Cidades

Ipatinga quer casa de apoio à mulher vítima de violência

Segundo dados apresentados na audiência, aproximadamente 65% das mulheres já sofreram algum tipo de violência   (Crédito: Willian Dias/ALMG)

 

IPATINGA – A presidente do Conselho Municipal da Mulher de Ipatinga, Elmina Ferreira, apresentou um dado alarmante aos deputados da Comissão Especial da Violência contra Mulher da Assembleia Legislativa de Minas Gerais: a instituição recebe, todos os meses, cerca de 50 denúncias de agressão contra mulheres. O número, para ela, ainda é muito inferior à realidade, tendo em vista que as mulheres têm medo de procurar o conselho e a Delegacia Especializada de Atendimento à Mulher, Idoso e Criança, que existe na cidade. As denúncias foram feitas na audiência pública da comissão, realizada nesta segunda-feira (28), na Câmara Municipal de Ipatinga, com o objetivo de contextualizar a realidade da violência contra a mulher na região.
Elmina contou que o desafio é criar uma equipe especializada para atender as vítimas e uma casa de apoio que preste assistência a essas mulheres na cidade. Ela fez uma cobrança às autoridades que participaram da reunião, que é preciso tirar do papel as políticas públicas que defendem os interesses das mulheres.
A delegada da Delegacia Especializada de Atendimento à Mulher, Idoso e Criança de Ipatinga, Lívia Athaíde Oliveira, lembrou que a violência não escolhe classe social, religião ou raça. Segundo ela, aproximadamente 65% das mulheres já sofreram algum tipo de violência, seja física, moral, psicológica ou patrimonial na região. Ela lamentou que a delegacia ainda é carente de servidores e, por isso, muito casos ficam escondidos por falta de atendimento. A delegada explicou que a mulher não permanece na situação de violência porque quer, mas por fatores que a inibem, tais como financeiros e sociais. “Muitas nos procuram querendo medidas protetiva e não penais, por entenderem que os agressores são trabalhadores, pais dos seus filhos e não devem ser presos”, disse.
Ainda em sua participação, Lívia Athaíde pediu apoio do poder público para que seja criada uma equipe específica de atendimento à mulher vítima de violência no Vale do Aço, assim como uma casa de apoio que trabalhe em conjunto com o sistema de saúde e o Poder Judiciário.

ESTRUTURA DEFICITÁRIA
O promotor de Justiça da comarca de Ipatinga, Samuel Saraiva Cavalcanti, disse que é preciso haver uma conscientização das mulheres para importância das denúncias de agressão, já que a maior parte delas ocorre nas residências. Ele reforçou que a região é carente em termos de profissionais especializados e, por isso, o atendimento é deficitário. “O Poder Judiciário precisa de uma Vara Criminal específica para tratar da violência doméstica. Infelizmente, nossa estrutura para este tipo de atendimento ainda deixa muito a desejar”, lamentou.

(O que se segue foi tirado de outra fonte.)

/-- Entries of spec/13_moaty_command_set.md. -/
def rows13 : List Entry := [
  ⟨"DEFAULT_DEADLINE", 0x8000, 1, 0x01, 1, 2, .uint, .rws, 3, 0, 30, 1, (some 3600), true⟩,
  ⟨"CMD_TIMEOUT", 0x8000, 1, 0x02, 1, 4, .uint, .rws, 3, 0, 1000, 10, (some 60000), true⟩,
  ⟨"QUIESCE_TIMEOUT", 0x8000, 1, 0x03, 1, 2, .uint, .rws, 3, 0, 100, 10, (some 10000), true⟩,
  ⟨"COMMANDS_DONE", 0x7080, 1, 0x01, 1, 8, .uint, .ro, 3, 1, 0, 0, none, false⟩,
  ⟨"REFUSALS", 0x7080, 1, 0x02, 1, 4, .uint, .ro, 3, 1, 0, 0, none, false⟩,
  ⟨"DEADLINES", 0x7080, 1, 0x03, 1, 4, .uint, .ro, 3, 1, 0, 0, none, false⟩,
  ⟨"FORCED_QUIESCES", 0x7080, 1, 0x04, 1, 4, .uint, .ro, 3, 1, 0, 0, none, false⟩,
  ⟨"GROVE_RESETS", 0x7080, 1, 0x05, 1, 4, .uint, .ro, 3, 1, 0, 0, none, false⟩,
  ⟨"CQ_OVERFLOWS", 0x7080, 1, 0x06, 1, 4, .uint, .ro, 3, 1, 0, 0, none, false⟩,
  ⟨"CTX_STATE", 0x9000, 4096, 0x01, 1, 1, .uint, .ro, 7, 0, 0, 0, none, false⟩,
  ⟨"DEADLINE_CAP", 0x9000, 4096, 0x02, 1, 2, .uint, .rw, 3, 0, 0, 0, (some 3600), false⟩,
  ⟨"LAST_FAILURE", 0x9000, 4096, 0x03, 1, 4, .uint, .ro, 6, 0, 0, 0, none, false⟩,
  ⟨"CTX_COMMANDS", 0x9000, 4096, 0x04, 1, 8, .uint, .ro, 6, 2, 0, 0, none, false⟩]

/-- Entries of spec/14_tenants_and_ironwood.md. -/
def rows14 : List Entry := [
  ⟨"IDENTITY_STATE", 0x6000, 1, 0x01, 1, 1, .uint, .ro, 7, 0, 0, 0, none, false⟩,
  ⟨"ID_PUBKEY", 0x6000, 1, 0x02, 1, 97, .octets, .ro, 7, 0, 0, 0, none, false⟩,
  ⟨"ID_CHAIN", 0x6000, 1, 0x03, 1, 4096, .octets, .ro, 7, 0, 0, 0, none, false⟩,
  ⟨"M_ROM", 0x6000, 1, 0x04, 1, 48, .octets, .ro, 7, 0, 0, 0, none, false⟩,
  ⟨"M_TABLES", 0x6000, 1, 0x05, 1, 48, .octets, .ro, 7, 0, 0, 0, none, false⟩,
  ⟨"M_JOURNAL", 0x6000, 1, 0x06, 1, 48, .octets, .ro, 7, 0, 0, 0, none, false⟩,
  ⟨"AUTH_KEY", 0x6001, 1, 0x01, 1, 97, .octets, .rws, 9, 0, 0, 0, none, true⟩,
  ⟨"TRAY_ANCHOR", 0x6001, 1, 0x02, 1, 97, .octets, .rws, 8, 0, 0, 0, none, true⟩,
  ⟨"TOKEN_CHALLENGE", 0x6001, 1, 0x03, 1, 8, .octets, .ro, 3, 0, 0, 0, none, false⟩,
  ⟨"TOKEN_FAILS", 0x6001, 1, 0x04, 1, 4, .uint, .ro, 3, 1, 0, 0, none, false⟩,
  ⟨"PARTITIONS", 0x6003, 1, 0x01, 1, 1, .uint, .ro, 3, 0, 0, 0, none, false⟩,
  ⟨"GROVE_MAP", 0x6003, 1, 0x02, 1, 72, .octets, .ro, 3, 0, 0xffffffffffffffffffffffffffffffffffffffffffffffffffffffffffffffffffffffffffffffffffffffffffffffffffffffffffffffffffffffffffffffffffffffffffffffff, 0, none, false⟩,
  ⟨"SWITCHES", 0x6003, 1, 0x03, 1, 8, .uint, .ro, 3, 1, 0, 0, none, false⟩,
  ⟨"SLICES_EXTENDED", 0x6003, 1, 0x04, 1, 8, .uint, .ro, 3, 1, 0, 0, none, false⟩,
  ⟨"SCRUB_PENDING", 0x6004, 1, 0x01, 1, 8, .uint, .ro, 3, 0, 0, 0, none, false⟩,
  ⟨"MAP_REFUSALS", 0x6004, 1, 0x02, 1, 4, .uint, .ro, 3, 1, 0, 0, none, false⟩,
  ⟨"CTXKEY_MISMATCH", 0x6004, 1, 0x03, 1, 4, .uint, .ro, 3, 1, 0, 0, none, false⟩,
  ⟨"DEFAULT_SLICE", 0x8000, 1, 0x04, 1, 4, .uint, .rws, 3, 0, 1000, 100, (some 100000), true⟩,
  ⟨"CTX_SECRET", 0x9000, 4096, 0x60, 1, 160, .octets, .wo, 6, 0, 0, 0, none, false⟩,
  ⟨"CTX_PRIVATE", 0x9000, 4096, 0x61, 1, 1, .bool, .rw, 4, 0, 0, 0, (some 1), false⟩,
  ⟨"CTX_MEASURE", 0x9000, 4096, 0x62, 1, 48, .octets, .ro, 6, 0, 0, 0, none, false⟩,
  ⟨"CODE_COUNT", 0x9000, 4096, 0x63, 1, 4, .uint, .ro, 6, 0, 0, 0, none, false⟩,
  ⟨"PLACEMENT", 0x9000, 4096, 0x64, 1, 2, .uint, .ro, 7, 0, 0, 0, none, false⟩,
  ⟨"DEBUGGED", 0x9000, 4096, 0x65, 1, 1, .bool, .ro, 7, 0, 0, 0, (some 1), false⟩,
  ⟨"GW_BIND_n", 0x9000, 4096, 0x70, 4, 8, .uint, .rw, 2, 0, 0, 0, none, false⟩]

/-- Entries of spec/15_ryurus_and_the_object_dictionary.md. -/
def rows15 : List Entry := [
  ⟨"VENDOR", 0x1000, 1, 0x01, 1, 16, .str, .ro, 7, 0, 107148419165509, 0, none, false⟩,
  ⟨"PRODUCT", 0x1000, 1, 0x02, 1, 16, .str, .ro, 7, 0, 0x395444206e657564726144, 0, none, false⟩,
  ⟨"ORDERING_CODE", 0x1000, 1, 0x03, 1, 8, .str, .ro, 7, 0, 0, 0, none, false⟩,
  ⟨"STEPPING", 0x1000, 1, 0x04, 1, 1, .uint, .ro, 7, 0, 177, 0, none, false⟩,
  ⟨"SERIAL", 0x1000, 1, 0x05, 1, 16, .str, .ro, 7, 0, 0, 0, none, false⟩,
  ⟨"ROM_VERSION", 0x1000, 1, 0x06, 1, 4, .uint, .ro, 7, 0, 0, 0, none, false⟩,
  ⟨"PKG_ACTIVE", 0x1000, 1, 0x07, 1, 4, .uint, .ro, 7, 0, 0, 0, none, false⟩,
  ⟨"OP_TIME", 0x1000, 1, 0x08, 1, 4, .uint, .ro, 7, 0, 0, 0, none, true⟩,
  ⟨"POWER_CYCLES", 0x1000, 1, 0x09, 1, 4, .uint, .ro, 7, 0, 0, 0, none, true⟩,
  ⟨"NOW", 0x1000, 1, 0x0A, 1, 8, .uint, .ro, 7, 0, 0, 0, none, false⟩,
  ⟨"MGMT_MAC", 0x1100, 1, 0x01, 1, 6, .octets, .rws, 1, 0, 0, 0, none, true⟩,
  ⟨"PLCA_EN", 0x1100, 1, 0x02, 1, 1, .bool, .rws, 1, 0, 1, 0, (some 1), true⟩,
  ⟨"PLCA_NODE_ID", 0x1100, 1, 0x03, 1, 1, .uint, .rws, 1, 0, 1, 0, (some 7), true⟩,
  ⟨"PLCA_NODE_COUNT", 0x1100, 1, 0x04, 1, 1, .uint, .rws, 1, 0, 8, 1, (some 8), true⟩,
  ⟨"PLCA_TO_TIMER", 0x1100, 1, 0x05, 1, 1, .uint, .rws, 1, 0, 32, 1, (some 255), true⟩,
  ⟨"PLCA_BURST_COUNT", 0x1100, 1, 0x06, 1, 1, .uint, .rws, 1, 0, 0, 0, (some 255), true⟩,
  ⟨"PLCA_BURST_TIMER", 0x1100, 1, 0x07, 1, 1, .uint, .rws, 1, 0, 128, 1, (some 255), true⟩,
  ⟨"SESSION_IDLE", 0x1100, 1, 0x08, 1, 2, .uint, .rws, 3, 0, 60, 10, (some 3600), true⟩,
  ⟨"SESSIONS", 0x1100, 1, 0x09, 1, 1, .uint, .ro, 3, 0, 0, 0, none, false⟩,
  ⟨"AUTH_FAILS", 0x1100, 1, 0x0A, 1, 4, .uint, .ro, 3, 1, 0, 0, none, false⟩,
  ⟨"MGMT_DISCARDS", 0x1100, 1, 0x0B, 1, 8, .uint, .ro, 3, 1, 0, 0, none, false⟩,
  ⟨"MGMT_FRAMES", 0x1100, 1, 0x0C, 1, 8, .uint, .ro, 3, 2, 0, 0, none, false⟩,
  ⟨"PORT_STATE", 0x1100, 1, 0x0D, 1, 1, .uint, .ro, 3, 0, 0, 0, none, false⟩,
  ⟨"JOURNAL_ACTIVE", 0xA000, 1, 0x01, 1, 1, .uint, .ro, 3, 0, 0, 0, none, false⟩,
  ⟨"JOURNAL_FILL", 0xA000, 1, 0x02, 1, 4, .uint, .ro, 3, 0, 0, 0, none, false⟩,
  ⟨"JOURNAL_SEQ", 0xA000, 1, 0x03, 1, 8, .uint, .ro, 3, 0, 0, 0, none, false⟩,
  ⟨"COMPACT_NOW", 0xA000, 1, 0x04, 1, 1, .bool, .cmd, 3, 0, 0, 0, (some 1), false⟩,
  ⟨"TORN_RECORDS", 0xA000, 1, 0x05, 1, 4, .uint, .ro, 3, 1, 0, 0, none, false⟩,
  ⟨"COMPACTIONS", 0xA000, 1, 0x06, 1, 4, .uint, .ro, 3, 1, 0, 0, none, false⟩,
  ⟨"JOURNAL_TIMEOUTS", 0xA000, 1, 0x07, 1, 4, .uint, .ro, 3, 1, 0, 0, none, false⟩,
  ⟨"PKG_OFFSET", 0xA010, 1, 0x01, 1, 4, .uint, .rw, 3, 0, 0, 0, none, false⟩,
  ⟨"PKG_DATA", 0xA010, 1, 0x02, 1, 1024, .octets, .wo, 3, 0, 0, 0, none, false⟩,
  ⟨"PKG_ACTIVATE", 0xA010, 1, 0x03, 1, 128, .octets, .wo, 8, 0, 0, 0, none, false⟩,
  ⟨"PKG_SLOT", 0xA010, 1, 0x04, 1, 1, .uint, .ro, 3, 0, 0, 0, none, true⟩,
  ⟨"PKG_FLOOR", 0xA010, 1, 0x05, 1, 4, .uint, .ro, 3, 0, 0, 0, none, true⟩,
  ⟨"VENDOR_BUILD", 0xF000, 1, 0x01, 1, 32, .str, .ro, 3, 0, 0, 0, none, false⟩,
  ⟨"FACTORY_DATA", 0xF000, 1, 0x02, 1, 64, .octets, .ro, 3, 0, 0, 0, none, false⟩]

/-- Entries of spec/16_power_clocks_thermal_ageing.md. -/
def rows16 : List Entry := [
  ⟨"POWER_CAP", 0x2000, 1, 0x01, 1, 2, .uint, .rws, 3, 0, 3200, 600, (some 3200), true⟩,
  ⟨"CAP_EN", 0x2000, 1, 0x02, 1, 1, .bool, .rws, 3, 0, 1, 0, (some 1), true⟩,
  ⟨"CAP_GUARD", 0x2000, 1, 0x03, 1, 2, .uint, .rws, 1, 0, 200, 0, (some 400), true⟩,
  ⟨"POWER_NOW", 0x2000, 1, 0x04, 1, 4, .uint, .ro, 7, 0, 0, 0, none, false⟩,
  ⟨"RAIL_POWER", 0x2000, 1, 0x05, 1, 160, .octets, .ro, 3, 0, 0, 0, none, false⟩,
  ⟨"CAP_LIMITED_MS", 0x2000, 1, 0x06, 1, 8, .uint, .ro, 3, 2, 0, 0, none, false⟩,
  ⟨"EDP_EVENTS", 0x2000, 1, 0x07, 1, 4, .uint, .ro, 3, 1, 0, 0, none, false⟩,
  ⟨"HINT_EN", 0x2001, 1, 0x01, 1, 1, .bool, .rws, 3, 0, 1, 0, (some 1), true⟩,
  ⟨"HINT_GUARD", 0x2001, 1, 0x02, 1, 1, .uint, .rws, 3, 0, 24, 0, (some 40), true⟩,
  ⟨"HINTS", 0x2001, 1, 0x03, 1, 8, .uint, .ro, 3, 1, 0, 0, none, false⟩,
  ⟨"ROOT_NOW", 0x2010, 1, 0x01, 1, 16, .octets, .ro, 7, 0, 0, 0, none, false⟩,
  ⟨"ROOT_MAX", 0x2010, 1, 0x02, 1, 16, .octets, .ro, 3, 0, 0x16801680168016801680168016801680, 0, none, true⟩,
  ⟨"FREQ_STEPS", 0x2010, 1, 0x03, 1, 8, .uint, .ro, 3, 2, 0, 0, none, false⟩,
  ⟨"DROOP_LEVEL", 0x2011, 1, 0x01, 1, 1, .uint, .rws, 1, 0, 40, 20, (some 80), true⟩,
  ⟨"DROOP_EVENTS", 0x2011, 1, 0x02, 1, 8, .uint, .ro, 3, 1, 0, 0, none, false⟩,
  ⟨"EDGES_SUPPRESSED", 0x2011, 1, 0x03, 1, 8, .uint, .ro, 3, 2, 0, 0, none, false⟩,
  ⟨"STEP_FREEZES", 0x2011, 1, 0x04, 1, 4, .uint, .ro, 3, 1, 0, 0, none, false⟩,
  ⟨"PEWTER_EN", 0x2020, 1, 0x01, 1, 1, .bool, .rws, 3, 0, 1, 0, (some 1), true⟩,
  ⟨"PEWTER_RAMP", 0x2020, 1, 0x02, 1, 2, .uint, .rws, 3, 0, 40, 5, (some 500), true⟩,
  ⟨"PEWTER_TRIGGERS", 0x2020, 1, 0x03, 1, 4, .uint, .ro, 3, 1, 0, 0, none, false⟩,
  ⟨"FILLER_ROWS", 0x2020, 1, 0x04, 1, 8, .uint, .ro, 3, 2, 0, 0, none, false⟩,
  ⟨"KAT_RUNS", 0x2020, 1, 0x05, 1, 8, .uint, .ro, 3, 1, 0, 0, none, false⟩,
  ⟨"GOVERNOR_WAITS", 0x2020, 1, 0x06, 1, 8, .uint, .ro, 3, 1, 0, 0, none, false⟩,
  ⟨"RAIL_STATE", 0x2030, 1, 0x01, 1, 40, .octets, .ro, 3, 0, 0, 0, none, false⟩,
  ⟨"SUPPLY_WARNINGS", 0x2030, 1, 0x02, 1, 4, .uint, .ro, 3, 1, 0, 0, none, false⟩,
  ⟨"WARN_RECOVERED", 0x2030, 1, 0x03, 1, 4, .uint, .ro, 3, 1, 0, 0, none, false⟩,
  ⟨"POWER_FAILS", 0x2030, 1, 0x04, 1, 4, .uint, .ro, 3, 1, 0, 0, none, false⟩,
  ⟨"DIE_RESETS", 0x2030, 1, 0x05, 1, 4, .uint, .ro, 3, 1, 0, 0, none, false⟩,
  ⟨"TELEMETRY_STALE", 0x2030, 1, 0x06, 1, 4, .uint, .ro, 3, 1, 0, 0, none, false⟩,
  ⟨"DOMAINS_ON", 0x2040, 1, 0x01, 1, 2, .uint, .ro, 3, 0, 0, 0, none, false⟩,
  ⟨"DOMAIN_MAP", 0x2040, 1, 0x02, 1, 114, .octets, .ro, 3, 0, 0, 0, none, false⟩,
  ⟨"JUNCTION_MAX", 0x2050, 1, 0x01, 1, 8, .octets, .ro, 7, 0, 0, 0, none, false⟩,
  ⟨"THROTTLE_TEMP", 0x2050, 1, 0x02, 1, 1, .uint, .rws, 1, 0, 100, 90, (some 100), true⟩,
  ⟨"THROTTLE_MS", 0x2050, 1, 0x03, 1, 8, .uint, .ro, 3, 2, 0, 0, none, false⟩,
  ⟨"THERMAL_EMERGENCIES", 0x2050, 1, 0x04, 1, 4, .uint, .ro, 3, 1, 0, 0, none, false⟩,
  ⟨"TRIP_CAUSE", 0x2050, 1, 0x05, 1, 2, .uint, .ro, 3, 0, 0, 0, none, true⟩,
  ⟨"MARGIN_MV", 0x2060, 1, 0x01, 1, 8, .octets, .ro, 3, 0, 0, 0, none, true⟩,
  ⟨"SLOWDOWN", 0x2060, 1, 0x02, 1, 32, .octets, .ro, 3, 0, 0x3f8000003f8000003f8000003f8000003f8000003f8000003f8000003f800000, 0, none, true⟩,
  ⟨"DERATED", 0x2060, 1, 0x03, 1, 4, .uint, .ro, 3, 0, 0, 0, none, true⟩,
  ⟨"LAST_REPLAN", 0x2060, 1, 0x04, 1, 8, .uint, .ro, 3, 0, 0, 0, none, true⟩,
  ⟨"REPLAN_NOW", 0x2060, 1, 0x05, 1, 1, .bool, .cmd, 3, 0, 0, 0, (some 1), false⟩,
  ⟨"REPLANS", 0x2060, 1, 0x06, 1, 4, .uint, .ro, 3, 1, 0, 0, none, false⟩]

Comissão representa avanço, diz deputada
Ipatinga
– A deputada Rosângela Reis (PV), autora do requerimento que pediu a reunião, destacou que a comissão representa um avanço no trabalho de diagnóstico da situação da violência contra a mulher em Minas. Para ela, as ocorrências são muitas e o maior número dos casos acontecem dentro de casa e são camuflados pelo medo. “Temos o exemplo recente de uma arquiteta que morreu em Ipatinga vítima de violência do ex-marido”, disse.
A deputada apresentou três requerimentos solicitando providências sobre a violência contra a mulher. O primeiro pede ao Tribunal de Justiça do Estado, agilidade na instalação de uma Vara Criminal Especializada para atender casos de violência contra a mulher no Vale do Aço. O segundo solicita ao delegado regional da Polícia Civil, Gilberto Simão de Melo, e ao comandante da Polícia Militar, cel. Geraldo Guimarães, informações sobre dados estatísticos referentes à violência doméstica e familiar contra a mulher no Vale do Aço. O último pede ao secretário de Defesa Social, Rômulo Ferraz, ao secretário de Desenvolvimento Social, Cássio Soares, informações sobre os valores de recursos investidos pelo Estado em ações de enfrentamento à violência doméstica e familiar em Minas e no Vale do Aço.

 
                                                                          DADOS ALARMANTES
De acordo com estudo da Universidade Federal de Minas Gerais (UFMG), a cada quatro minutos uma mulher é agredida por uma pessoa com quem ela tem relação de afeto. Números da CPMI do Congresso Nacional mostram que cerca de quatro mil mulheres são assassinadas por ano no Brasil. Em Minas, segundo o Ministério da Justiça, quatro mulheres são mortas a cada grupo de 100 mil, e, em Belo Horizonte, 98% das ocorrências de lesões sequer se transformam em registro de agressões.